The second day of the Supreme Court ended once again, however, without even a vote being cast. The session began when there were still 17 oral submissions from amicus curiae – Latin name given to lawyers and institutions that help substantiate the votes of ministers – and of the PGR itself.
Between delays in the beginning of the trial and the return of the break, not even the minister Edson Fachin, rapporteur of the case, managed to cast his vote. The magistrate had already presented his position against the time frame during the session held in the Court’s virtual plenary, but he will need to reread the reasoning of the decision because there was a request for emphasis (referral of the case for in-person analysis), presented in June this year by the minister Alexandre de Moraes.
In the order defined for the demonstrations, the second day of the session was marked by the defense of the time frame. Most of the arguments came from representatives of unions and organizations linked to farmers, whose arguments allege that the eventual overturning of the thesis attacks the rights of rural landowners, agribusiness sectors, as well as the legal security of the country.

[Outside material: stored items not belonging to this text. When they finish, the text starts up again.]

-- ==== Sys2Proof/Laws/KeepBoot.lean ====
section
/-! SUPPORT. What the operations of Machine/Boot.lean keep. -/

namespace Sys2Proof.Machine

open Reg

set_option linter.all false

variable {Q : List Instr} {B : Prop}

@[simp] theorem State.updBoot_ok (s : State) (g : Boot → Boot) (hk : Ok Q B s) :
    Ok Q B (State.updBoot s g) := by simp [State.updBoot, hk]

@[simp] theorem State.updPins_ok (s : State) (g : Pins → Pins) (hk : Ok Q B s) :
    Ok Q B (State.updPins s g) := by simp [State.updPins, hk]

@[simp] theorem State.ripOn_ok (s : State) (hk : Ok Q B s) :
    Ok Q B (State.ripOn s) := by simp (maxDischargeDepth := 12) [State.ripOn, hk]

@[simp] theorem State.ripOff_ok (s : State) (hk : Ok Q B s) :
    Ok Q B (State.ripOff s) := by simp +contextual (maxDischargeDepth := 12) [State.ripOff, *]

@[simp] theorem State.blankList_ok (s : State) (l : List Nat) (hk : Ok Q B s) :
    Ok Q B (State.blankList s l) := by simp [State.blankList, hk]

@[simp] theorem State.attemptFail_ok (s : State) (code : Nat) (hk : Ok Q B s) :
    Ok Q B (State.attemptFail s code) := by simp (maxDischargeDepth := 12) [State.attemptFail, hk]

@[simp] theorem State.bootArm_ok (s : State) (hk : Ok Q B s) :
    Ok Q B (State.bootArm s) := by simp (maxDischargeDepth := 12) [State.bootArm, hk]

@[simp] theorem State.bootGo_ok (y0 : Nat) (y1 : State) (hk : Ok Q B y1) :
    Ok Q B (State.bootGo y0 y1) := by
  induction y0 generalizing y1 with
  | zero => exact State.updBoot_ok _ _ (State.setF_ok _ _ _ hk)
  | succ n ih =>
    have h := State.updBoot_ok _ (fun b => { b with phase := 3 }) (State.setF_ok y1 CFG_BOOT_STATUS_ATTEMPTS (2 - n) hk)
    simp only [State.bootGo]
    split
    · exact ih _ (State.attemptFail_ok _ _ h)
    · exact State.bootArm_ok _ h

@[simp] theorem State.bootFail_ok (s : State) (code : Nat) (hk : Ok Q B s) :
    Ok Q B (State.bootFail s code) := by simp [State.bootFail, hk]

@[simp] theorem State.dirBad_ok (s : State) (hk : Ok Q B s) :
    Ok Q B (State.dirBad s) := by simp (maxDischargeDepth := 12) [State.dirBad, hk]

@[simp] theorem State.discover_ok (s : State) (hk : Ok Q B s) :
    Ok Q B (State.discover s) := by simp [State.discover, hk]

@[simp] theorem State.bootRom_ok (s : State) (hk : Ok Q B s) :
    Ok Q B (State.bootRom s) := by
  unfold State.bootRom
  simp +contextual (maxDischargeDepth := 12) [*]
  (repeat' split) <;> simp_all (maxDischargeDepth := 12)

@[simp] theorem execPllLock_ok (p : Nat) (s : State) (hk : Ok Q B s) :
    NextOk Q B (execPllLock p s) := by simp [execPllLock, hk]

@[simp] theorem execBootWdtExpire_ok (s : State) (hk : Ok Q B s) :
    NextOk Q B (execBootWdtExpire s) := by simp [execBootWdtExpire, hk]

@[simp] theorem State.shellReady_ok (s : State) (hk : Ok Q B s) :
    Ok Q B (State.shellReady s) := by simp (maxDischargeDepth := 12) [State.shellReady, hk]

@[simp] theorem execShellReady_ok (m : Master) (s : State) (hk : Ok Q B s) :
    NextOk Q B (execShellReady m s) := by simp +contextual (maxDischargeDepth := 12) [execShellReady, *]

@[simp] theorem State.bspiCut_ok (s : State) (hk : Ok Q B s) :
    Ok Q B (State.bspiCut s) := by
  unfold State.bspiCut
  (repeat' split) <;> simp +contextual (maxDischargeDepth := 12) [*]

@[simp] theorem State.wiped_ok (s : State) (hk : Ok Q B s) :
    Ok Q B (State.wiped s) := ⟨hk.1, fun _ => ⟨SMap.wf_nil _, Nat.zero_le _, Nat.zero_le _, Nat.zero_le _⟩⟩

@[simp] theorem State.restartPor_ok (s : State) (hk : Ok Q B s) :
    Ok Q B (State.restartPor s) := by simp (maxDischargeDepth := 12) [State.restartPor, hk]

@[simp] theorem State.senseFuses_ok (s : State) (hk : Ok Q B s) :
    Ok Q B (State.senseFuses s) := by simp (maxDischargeDepth := 12) [State.senseFuses, hk]

@[simp] theorem State.hbmKept_ok (s : State) (hk : Ok Q B s) :
    Ok Q B (State.hbmKept s) := by simp +contextual (maxDischargeDepth := 12) [State.hbmKept, *]

@[simp] theorem State.restartHeld_ok (s : State) (hk : Ok Q B s) :
    Ok Q B (State.restartHeld s) := by
  have h := State.bspiCut_ok _ (State.lcCut_ok s hk)
  unfold State.restartHeld
  refine State.updBoot_ok _ _ (State.senseFuses_ok _ (State.hbmKept_ok _ (State.mapMoved_ok _ _ _ ?_)))
  exact ⟨h.1, fun x => ⟨(h.2 x).1, (State.wiped_ok _ h).2 x |>.2.1, (State.wiped_ok _ h).2 x |>.2.2.1, (h.2 x).2.2.2⟩⟩

@[simp] theorem State.thermStep_ok (s : State) (raw : List Nat) (hk : Ok Q B s) :
    Ok Q B (State.thermStep s raw) := by simp (maxDischargeDepth := 12) [State.thermStep, hk]

@[simp] theorem execThermConversion_ok (raw : List Nat) (s : State) (hk : Ok Q B s) :
    NextOk Q B (execThermConversion raw s) := by simp [execThermConversion, hk]

end Sys2Proof.Machine
end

“The stability of social peace must be observed in this trial,” said Luana Ruiz Silva de Figueiredo, representative of the National Property Rights Guarantee Organization. The argument was used several times during today’s session. The representatives of rural producers indicate the possibility of conflicts in the countryside, if the thesis is considered unconstitutional.
“While the indigenous people segregate Brazilian society, they deny the right to property, putting at risk the freedoms of Brazilians and the stability of the democratic rule of law, the time frame is the opposite: it welcomes and accommodates us all and does not reflect any retrogression. There is no subtraction of rights. The time frame guarantees the rights of the Indians, yes”, he added.
For the indigenous lawyers, the recognition of the constitutionality of the time frame by the STF ministers should aggravate the processes of violation of indigenous rights in disputes over land in the interior of the country. and they are submitted”, said Eloy Terena, invited to speak for the Articulation of Indigenous Peoples of Brazil.
Data collected by the Instituto Socioambiental’s monitoring of decisions published in the Official Gazette of the Union point to the existence of 303 indigenous lands without presidential approval, which means that the demarcation process is in progress. The disputed lands total 11,000 hectares, occupied by approximately 197,000 indigenous people.
Indigenous leaders and anthropologists claim that the recognition of the time frame can make the completion of these demarcation processes unfeasible, as well as stimulate land repossession initiatives by farmers.
Contrary to the indigenists, lawyer Paulo Dorón, representative of the Brazilian Rural Society, argued in the judgment that “the case boils down to the idea of trust in relation to the constitutional order in force since 1988”.
“It is necessary to consider and be flexible so that apparently antagonistic interests between landowners and indigenous people who occupy traditional lands are able to coexist. There is only one way to live together, which is through trust in the established constitutional order, without ruptures” said Dorón.